◆ **DIRECTIONS**
Write out, word for word, only the lines from the one with "inductive SlotSt where" to the end of the data below.

== RECORDS SHOWN

-- ==== Sys2Proof/Machine/StateTypes.lean ====
section
/-! DEFINITION. The parts of the state, group by group: what the spec's chapters name, as plain data. -/

namespace Sys2Proof.Machine

/-- The three parts of the series (R1). -/
inductive Part where
  | ux6464
  | ux6432
  | ux6416
  deriving DecidableEq, Repr

/-- Where the controller stands between power and service (R28, R203, R439, R498, R507). -/
inductive Phase where
  /-- `PORST_N` low, or no clock, or held by the TAP or a thermal trip: every domain except `AON` is in reset. -/
  | held
  /-- The boot ROM has chosen a slot; DRAM is not yet trained. -/
  | boot
  /-- DRAM is in use; firmware has not started. -/
  | trained
  /-- Firmware runs. -/
  | run
  /-- Rescue mode, or the rescue-mode state of R381. -/
  | rescue
  deriving DecidableEq, Repr

/-- The device states of R450, with the entry points of R452. -/
inductive Sleep where
  | active
  /-- An entry request has passed its check at entry point `p` (0 to 2) toward `target` (1 Stowed, 2 Dormant, 3 Rest). -/
  | entering (p target : Nat)
  | asleep (target : Nat)
  | exiting (src : Nat)
  deriving DecidableEq, Repr

/-- The device window's storage (R15 to R20, R42). -/
structure Dw where
  /-- RW fields, by dword offset. -/
  regs : Cells Nat := []
  /-- RC counters, by dword offset. -/
  cnt : Cells Nat := []
  /-- W1C bits, by dword offset. -/
  w1c : Cells Nat := []
  /-- ST fields in force, by the keys of `RegMap`. -/
  inForce : Cells Nat := []
  /-- Shadow of the ST fields. -/
  shadow : Cells Nat := []
  /-- The 64-bit latches of R16, by path and offset of the high dword; 0 none, else the latched value plus one. -/
  latch : Cells Nat := []
  /-- What the last window read returned. -/
  rdata : List Byte := []
  deriving DecidableEq, Repr

/-- What a staged command of R38 does besides its shadow fields when its set is accepted. -/
inductive StageKind where
  | plain
  | resources (tid flags maxScans : Nat)
  | poolCreate (pool : Nat) (slots logPm spare flags : Nat)
  | poolSet (pool : Nat) (logPm spare flags : Nat)
  deriving DecidableEq, Repr

/-- A command of R38 that waits for its boundary check. -/
structure StageCmd where
  id : CmdId
  keys : List Nat
  boundary : Nat
  kind : StageKind
  deriving DecidableEq, Repr

/-- A Tenant Create whose table entry is installed at the next boundary (R320). -/
structure Install where
  id : CmdId
  tid : Nat
  vf : Nat
  flags : Nat
  maxScans : Nat
  nqn : Nat
  allocs : List Nat
  banks : Nat
  lanes : Nat
  deriving DecidableEq, Repr

/-- A deleted tenant slot to be freed at a boundary (R329). -/
structure Free where
  ids : List CmdId
  tid : Nat
  drained : Nat
  nss : Nat
  /-- The slot is free; its namespaces' erase is still under way. -/
  freed : Bool := false
  deriving DecidableEq, Repr

/-- Epochs and staged settings (R29 to R38). -/
structure Stage where
  epoch : Nat := 0
  armed : Bool := false
  commitEpoch : Nat := 0
  /-- A commit is recorded for the boundary after the armed one (R31). -/
  later : Bool := false
  /-- The shadow as it stood when the check window opened (R32). -/
  window : Option (Cells Nat) := none
  /-- In-service cartridges of each pool, and occupied tenants, as the window found them (R41). -/
  winCarts : List Nat := []
  /-- The slots in `ADMITTED` then. -/
  winAdmitted : List Nat := []
  winTenants : List Nat := []
  rule : Nat := 0
  rejectAddr : Nat := 0
  waiting : List StageCmd := []
  installs : List Install := []
  frees : List Free := []
  deriving DecidableEq, Repr

/-- A guestbook record (R462). -/
structure Rec where
  code : Nat
  attr : Nat := 0
  coalesced : Bool := false
  time : Nat := 0
  count : Nat := 1
  recno : Nat := 0
  ps : List Nat := []
  lastDelta : Nat := 0
  /-- Its position in the ring, once written. -/
  at_ : Nat := 0
  done : Option CmdId := none
  deriving DecidableEq, Repr

/-- Power, wake, straps, pins, temperature and the TAP (R445 to R461, R498 to R513). -/
structure Pwr where
  phase : Phase := .held
  porst : Bool := false
  /-- `PERST_N` is low. -/
  perst : Bool := true
  refclk : Bool := true
  modeLive : Nat := 0
  mode : Nat := 0
  wakePins : Nat := 0
  sleep : Sleep := .active
  lastWake : Nat := 0
  /-- The source that latched first since the latch was last clear. -/
  wakeSrc : Nat := 0
  /-- The entry under way began in Stowed. -/
  fromStowed : Bool := false
  /-- Slots whose cartridges the entry under way has shut down. -/
  shutSent : List Nat := []
  lastAbort : Nat := 0
  lastState : Nat := 0
  /-- Room Key (R449): IDLE, SRCH_DROP, DEEPEST, HOLD. -/
  idle : Nat := 10
  srchDrop : Bool := false
  deepest : Nat := 2
  hold : Nat := 0
  /-- The wake key of class 5 on `CORE` (R447). -/
  wakeKey : Bool := false
  temps : List (BitVec 8) := List.replicate 16 0
  peak : BitVec 8 := 0
  seen : Bool := false
  trip : Bool := false
  tap : BitVec 8 := 2
  tapHold : Bool := false
  cause : Nat := 0
  rescueCause : Nat := 0
  pmbRail : Nat := 0
  vcore : Nat := 0
  /-- The 64-bit lantern frame last sent (R76), bit s slot s. -/
  lantern : BitVec 64 := 0
  /-- Rails of role 2 are off (R459). -/
  railOff : Bool := false
  /-- Guestbook records kept in `AON` over Dormant or Rest (R452, R464). -/
  kept : List Rec := []
  /-- Codes latched in `AON` that the next start writes: the uncorrectable error of R396, the events of a restart. -/
  latched : List (Nat × List Nat) := []
  deriving DecidableEq, Repr

/-- Slot states (R68). -/
inductive SlotSt where
  | empty | debounce | powering | training | admitting | quarantined | rejected
  | admitted | inService | draining | readyRemove | failed | off
  deriving DecidableEq, Repr

/-- A command outstanding to a cartridge (R85, R221). -/
structure OutCmd where
  op : Nat
  m : CartCmd
  why : Purpose
  tSlow : Nat
  grant : Option (Nat × Nat) := none
  /-- The codewords sent under the grant, by index, as they travel: encoded and scrambled (R88, R108). -/
  frames : List (Nat × BitVec 36864) := []
  bufferDone : Bool := false
  /-- Already counted as a slow timed command (R222). -/
  slowCounted : Bool := false
  /-- Its `CMD` message has left in a control block (R83). -/
  gone : Bool := false
  deriving DecidableEq, Repr

/-- Why a slot drains (R173). -/
inductive DrainCause where
  | life | remove | service
  deriving DecidableEq, Repr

====

◆ **TASK SOLUTION**
inductive SlotSt where
  | empty | debounce | powering | training | admitting | quarantined | rejected
  | admitted | inService | draining | readyRemove | failed | off
  deriving DecidableEq, Repr

/-- A command outstanding to a cartridge (R85, R221). -/
structure OutCmd where
  op : Nat
  m : CartCmd
  why : Purpose
  tSlow : Nat
  grant : Option (Nat × Nat) := none
  /-- The codewords sent under the grant, by index, as they travel: encoded and scrambled (R88, R108). -/
  frames : List (Nat × BitVec 36864) := []
  bufferDone : Bool := false
  /-- Already counted as a slow timed command (R222). -/
  slowCounted : Bool := false
  /-- Its `CMD` message has left in a control block (R83). -/
  gone : Bool := false
  deriving DecidableEq, Repr

/-- Why a slot drains (R173). -/
inductive DrainCause where
  | life | remove | service
  deriving DecidableEq, Repr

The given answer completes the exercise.